### Dataset excerpts ###
-- ==== Sys2Proof/Machine/Boot.lean ====
section
/-! DEFINITION. The boot steps, the Insole rules, trial boots, and the orderly shutdown (R78 to R101, R567, R641 to R651,
R664). -/

namespace Sys2Proof.Machine
open Sys2Proof

/-! ## The Insole (R88 to R91) -/

def entryOf (j : Journal) (step : Nat) : Option InsoleEntry := j.entries.find? (fun e => e.step == step)

def statusOf (j : Journal) (step : Nat) : Nat := match entryOf j step with | some e => e.status | none => 0
def detailOf (j : Journal) (step : Nat) : Nat := match entryOf j step with | some e => e.detail | none => 0

/-- Steps that are self-tests (R90). -/
def selfTests : List Nat := [0x07, 0x08, 0x09, 0x24]

/-- A parameter before the stores are loaded, as MRAM holds it: the sealed Last, else the newest user store. -/
def bootVal (s : State) (k : Nat × Int) : Int :=
  let find (l : List (Nat × Int)) : Int := match l.find? (fun e => e.1 == k.1) with | some e => e.2 | none => k.2
  let isLast := match findRow (k.1 / 256) (k.1 % 256) with | some r => r.store == 2 | none => false
  if isLast && s.last.code != 0 then find s.last.image
  else match newest s.par.userA s.par.userB with
    | some c => find c.vals
    | none => k.2

/-- The lane rules of R90: how each lane of each link is trained. -/
def lanePlan (j : Option Journal) : List (List Nat) :=
  let full : List (List Nat) := [2, 2, 2, 2] :: List.replicate 6 [2, 2]
  match j with
  | none => full
  | some j => (j.entries.filter (fun e => (e.step == 3 || e.step == 4) && e.status == 3)).foldl (fun p e =>
      let d := e.detail / 256
      let l := e.detail % 128
      upd p (if d < 2 then 0 else d - 1) (fun x => upd x l (fun v => min v (if bitOf e.detail 7 then 0 else 1)))) full

/-- R91 (an entry whose STATUS reads 0x00 is ignored, R89): the step that the last `n` journals each end with, interrupted, none of them with a failed step. -/
def repeated (hist : List Journal) (n : Nat) : Option Nat :=
  let l := hist.take n
  let lastStep (j : Journal) : Option Nat := match (j.entries.filter (fun e => e.status != 0)).getLast? with
    | some e => if e.status == 1 then some e.step else none
    | none => none
  if l.length < n || l.any (fun j => j.entries.any (fun e => e.status == 3)) then none
  else match l with
    | [] => none
    | j :: _ => match lastStep j with
      | some k => if l.all (fun j => lastStep j == some k) then some k else none
      | none => none

def ruleEvent (step detail : Nat) (s : State) : State := record .hb 0x1331 0 [(step : Int), (detail : Int)] s

/-- FAULT_HOLD is set, and persists (R92; event 0x1332). -/
def setHold (step detail : Nat) (s : State) : State :=
  record .hb 0x1332 1 [(step : Int), (detail : Int)] { s with
    op := { s.op with faultHold := true }, boot := { s.boot with fuseHold := true } }

/-- The start-time BIST that the last journal or the parameters call for (R90). -/
def bistDue (j : Option Journal) (s : State) : Bool :=
  (match j with | some j => statusOf j 0x24 | none => 0) != 2 || bootVal s P.sysShutdownBist == 0

/-- A rule of the Insole that applies is recorded (R90). -/
def ruleWhen (c : Bool) (step detail : Nat) (s : State) : State := if c then ruleEvent step detail s else s

/-- A shutdown that did not end is recorded (R90; event 0x1354). -/
def lateShutdown (c : Bool) (shut : List Nat) (s : State) : State :=
  if c then record .hb 0x1354 0 [((shut.foldl max 0 : Nat) : Int)] s else s

/-- What an older journal shows, recorded at step 0x01 (R90): lanes that failed, the SSI rate, an unclean or late
shutdown, the BIST that is due, failed self-tests and the calibration. -/
def insoleEvents (j : Option Journal) (s : State) : State :=
  let e (k : Nat) : Nat := match j with | some j => statusOf j k | none => 0
  let d (k : Nat) : Nat := match j with | some j => detailOf j k | none => 0
  let lanes : List InsoleEntry := match j with
    | some j => j.entries.filter (fun e => (e.step == 3 || e.step == 4) && e.status == 3)
    | none => []
  let rate := e 0x0C == 1 || e 0x0C == 3
  let shut : List Nat := match j with | some j => (j.entries.map (fun x => x.step)).filter (fun k => decide (0x21 ≤ k)) | none => []
  let again := e 0x0A == 1 || e 0x0A == 3
  ruleWhen again 0x0A (d 0x0A)
    ((selfTests.filter (fun k => e k == 3)).foldl (fun s k => ruleEvent k (d k) s)
      (ruleWhen (bistDue j s) 0x24 (d 0x24)
        (lateShutdown (!shut.isEmpty && e 0x25 != 2) shut
          (ruleWhen rate 0x0C (d 0x0C) (lanes.foldl (fun s x => ruleEvent x.step x.detail s) s)))))

/-- A step that repeats through the journals is recorded (R91; event 0x1334). -/
def noteRepeat (rep : Option Nat) (n : Nat) (s : State) : State :=
  match rep with
  | some k => record .hb 0x1334 1 [(k : Int), (n : Int)] s
  | none => s

/-- The boot is planned by the journals (R90, R91). -/
def insolePlan (j : Option Journal) (rep : Option Nat) (s : State) : State :=
  let rate := match j with | some j => statusOf j 0x0C == 1 || statusOf j 0x0C == 3 | none => false
  { s with boot := { s.boot with
    startBist := s.boot.startBist || bistDue j s || bootVal s P.sysBootBistAlways == 1
    plan := lanePlan j, atLast := rate || rep == some 0x0C, no0A := rep == some 0x0A } }

/-- The rules of R90 and R91, applied at step 0x01 to the journals as they stood. `trial`: the boot is a trial boot, for
which a hold is not set (R83). -/
def insoleRules (trial : Bool) (hist : List Journal) (s : State) : State :=
  let j := hist.head?
  let n := (bootVal s P.sysBootRepeatLimit).toNat
  let rep := repeated hist n
  let s := insolePlan j rep (noteRepeat rep n (insoleEvents j s))
  let failed : List (Nat × Nat) := match j with
    | some j => (selfTests.filter (fun k => statusOf j k == 3)).map (fun k => (k, detailOf j k))
    | none => []
  let ruled := match rep with | some k => k == 0x0A || k == 0x0C | none => true
  let again : State := if s.boot.fuseHold then setHold 0x01 0 s else s
  if trial then again
  else match failed, rep with
    | k :: _, _ => setHold k.1 k.2 s
    | [], some k => if !ruled then setHold k 0 s else again
    | [], none => again

/-! ## Running steps -/

/-- How a step ends (R88). -/
inductive StepEnd where
  | done | alt | skip | failed | hold (detail : Nat) | wait | stop
  deriving DecidableEq, Repr

/-- A failure whose consequence is FAULT_HOLD; on a trial boot the retry takes its place (R83, R84). -/
def failStep (n detail : Nat) (s : State) : State :=
  if s.boot.onTrial then insoleRetry s
  else
    let s := setHold n detail (journalSet n 3 detail s)
    { s with boot := { s.boot with running := none } }

/-- The native report of a run (R644). -/
def bistReport (kind fails duration coverage : Nat) (s : State) : State :=
  { s with bist := { s.bist with
      kind := kind, pass := 15 - fails % 16, complete := true, boot := s.boot.number
      duration := duration, coverage := coverage } }

/-- A run of the logic BIST begins; abandoned, it leaves the report incomplete (R644). -/
def bistBegins (s : State) : State := { s with bist := { s.bist with complete := false } }

/-- Runs step `n` unless the boot has stopped. A boot cut short leaves the entry started, or, between the two writes of
the entry, with STATUS 0x00 (R89, R90, R100). -/
def bootStep (i : BootIn) (n : Nat) (f : State → StepEnd × State) (r : Bool × State) : Bool × State :=
  if !r.1 then r
  else
    let s := r.2
    let s := { s with boot := { s.boot with step := n } }
    if i.cut == some n && i.half then (false, journalPt n s)
    else
    let s := journalSet n 1 0 s
    if i.cut == some n then (false, if n == 0x08 && s.boot.startBist then bistBegins s else s)
    else
      let e := f s
      match e.1 with
      | .done => (true, journalSet n 2 0 e.2)
      | .alt => (true, journalSet n 5 0 e.2)
      | .skip => (true, journalSet n 4 0 e.2)
      | .failed => (true, journalSet n 3 0 e.2)
      | .hold d => (false, failStep n d e.2)
      | .wait | .stop => (false, e.2)

/-! ## Steps 0x01 and 0x02 -/

/-- The boot is a trial boot: at a package reset, or at a power-on after a trial boot has begun (R82, R83, R100, R556). -/
def trialDue (s : State) (k : BootKind) : Bool :=
  s.boot.trial.isSome && s.rst.kind != .recovery && decide (s.boot.trialFails < 2) &&
  (k == .package || (k == .full && decide (0 < s.boot.trialFails)))

/-- A boot begins: number, journal, reset record, the change into BOOT (R84, R703; events 0x1311, 0x1001). -/
def openBoot (k : BootKind) (rot : Two Nat) (s : State) : State :=
  let trial := trialDue s k
  let s := { s with boot := { s.boot with
    rot := ⟨s.boot.rot.a ||| rot.a, s.boot.rot.b ||| rot.b⟩
    number := s.boot.number + 1, insole := (⟨s.boot.number + 1, []⟩ :: s.boot.insole).take 8
    startBist := s.rst.kind == .bist, running := some k, shutdownDone := false
    onTrial := trial, trialFails := if trial then s.boot.trialFails + 1 else s.boot.trialFails } }
  record .hb 0x1311 0 [(s.rst.cause : Int), (s.boot.number : Int)] s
###
_Problem to solve_
What are the lines above, starting at the one with "if c then record" and ending at the one with "(ruleWhen rate 0x0C"? Give them again exactly, and only them.

_Written answer_
  if c then record .hb 0x1354 0 [((shut.foldl max 0 : Nat) : Int)] s else s

/-- What an older journal shows, recorded at step 0x01 (R90): lanes that failed, the SSI rate, an unclean or late
shutdown, the BIST that is due, failed self-tests and the calibration. -/
def insoleEvents (j : Option Journal) (s : State) : State :=
  let e (k : Nat) : Nat := match j with | some j => statusOf j k | none => 0
  let d (k : Nat) : Nat := match j with | some j => detailOf j k | none => 0
  let lanes : List InsoleEntry := match j with
    | some j => j.entries.filter (fun e => (e.step == 3 || e.step == 4) && e.status == 3)
    | none => []
  let rate := e 0x0C == 1 || e 0x0C == 3
  let shut : List Nat := match j with | some j => (j.entries.map (fun x => x.step)).filter (fun k => decide (0x21 ≤ k)) | none => []
  let again := e 0x0A == 1 || e 0x0A == 3
  ruleWhen again 0x0A (d 0x0A)
    ((selfTests.filter (fun k => e k == 3)).foldl (fun s k => ruleEvent k (d k) s)
      (ruleWhen (bistDue j s) 0x24 (d 0x24)
        (lateShutdown (!shut.isEmpty && e 0x25 != 2) shut
          (ruleWhen rate 0x0C (d 0x0C) (lanes.foldl (fun s x => ruleEvent x.step x.detail s) s)))))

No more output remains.